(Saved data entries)

____________________

-- ==== Sys2Proof/Machine/Feistel.lean ====
section
/-! DEFINITION. feistel_engine and the single-block codec (spec/44_feistel_engine.md): the round function, one pass, three
passes, and the commands `CRYPT1` and `CRYPT3`. Word forms; the FIPS forms are in Machine/Fips.lean (log 11). -/

namespace Sys2Proof.Machine

/-- The round function `F(h, k0, k1)`, word form (R157): the first word of the pair serves the even tables, the second the
odd ones. -/
def roundF (h k0 k1 : Word) : Word :=
  let t0 := k0 ^^^ h
  let t1 := k1 ^^^ ror32 h 4
  lookup6 sb8 (t0.extractLsb' 0 6) ^^^ lookup6 sb6 (t0.extractLsb' 8 6) ^^^
    lookup6 sb4 (t0.extractLsb' 16 6) ^^^ lookup6 sb2 (t0.extractLsb' 24 6) ^^^
    lookup6 sb7 (t1.extractLsb' 0 6) ^^^ lookup6 sb5 (t1.extractLsb' 8 6) ^^^
    lookup6 sb3 (t1.extractLsb' 16 6) ^^^ lookup6 sb1 (t1.extractLsb' 24 6)

/-- One iteration of the loop of R159, rounds `2i` and `2i+1`: the even round changes `X`, the odd one `Y`, "uses the X
just computed". -/
def doubleRound (s : Schedule) (i : Fin 8) (h : Halves) : Halves :=
  let x := h.left ^^^ roundF h.right (s[4 * i.val]'(by omega)) (s[4 * i.val + 1]'(by omega))
  let y := h.right ^^^ roundF x (s[4 * i.val + 2]'(by omega)) (s[4 * i.val + 3]'(by omega))
  ⟨x, y⟩

/-- The 16 rounds (R159): 8 double rounds, `i` from 0 to 7. -/
def rounds (s : Schedule) (h : Halves) : Halves :=
  (List.finRange 8).foldl (fun h i => doubleRound s i h) h

/-- The two halves exchanged: the final permutation is applied to `(Y, X)` (R161). -/
def exchange (h : Halves) : Halves := ⟨h.right, h.left⟩

/-- A block as its two halves, big-endian (R156). -/
def loadHalves (b : Block) : Halves := ⟨hiWord b, loWord b⟩

/-- Two halves as a block, left half first (R161). -/
def storeHalves (h : Halves) : Block := bytesOf h.left h.right

/-- `process_block(S, block)` (R162): one pass. -/
def processBlock (s : Schedule) (b : Block) : Block :=
  storeHalves (fp (exchange (rounds s (ip (loadHalves b)))))

/-- `process_block3(S, block)` (R164): three passes, each on the next 32 words. -/
def processBlock3 (s : Cascade) (b : Block) : Block :=
  processBlock (segment s 2) (processBlock (segment s 1) (processBlock (segment s 0) b))

/-- The fused form that R164 permits: one `ip`, 24 double rounds with the halves exchanged for the middle pass, one `fp`.
No command runs it; it is here to be compared with `processBlock3` (spec/90_conflicts.md C2). -/
def processBlock3Fused (s : Cascade) (b : Block) : Block :=
  let h := rounds (segment s 0) (ip (loadHalves b))
  let h := rounds (segment s 1) (exchange h)
  let h := rounds (segment s 2) (exchange h)
  storeHalves (fp (exchange h))

/-- The precondition of a block command (R165, R166, R202), tested before the operation: with a schedule of another length
the command raises `InvalidLength`, otherwise `DOUT` is written as a whole. -/
def cryptWith (len : SchedLen) (f : State → Block) (s : State) : State :=
  if s.sklen = len then s.setDout (f s) else s.raise .invalidLength

/-- `CRYPT1` (R165). -/
def execCrypt1 (s : State) : Host.Outcome State Fault Refusal :=
  inNormalMode s (cryptWith .single fun s => processBlock (segment s.sk 0) s.din)

/-- `CRYPT3` (R166). -/
def execCrypt3 (s : State) : Host.Outcome State Fault Refusal :=
  inNormalMode s (cryptWith .cascade fun s => processBlock3 s.sk s.din)

end Sys2Proof.Machine
end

____________________

TASK TO CARRY OUT:
Copy each line from the entries above that has the word "inNormalMode" in it.

WORKED SOLUTION:
  inNormalMode s (cryptWith .single fun s => processBlock (segment s.sk 0) s.din)
  inNormalMode s (cryptWith .cascade fun s => processBlock3 s.sk s.din)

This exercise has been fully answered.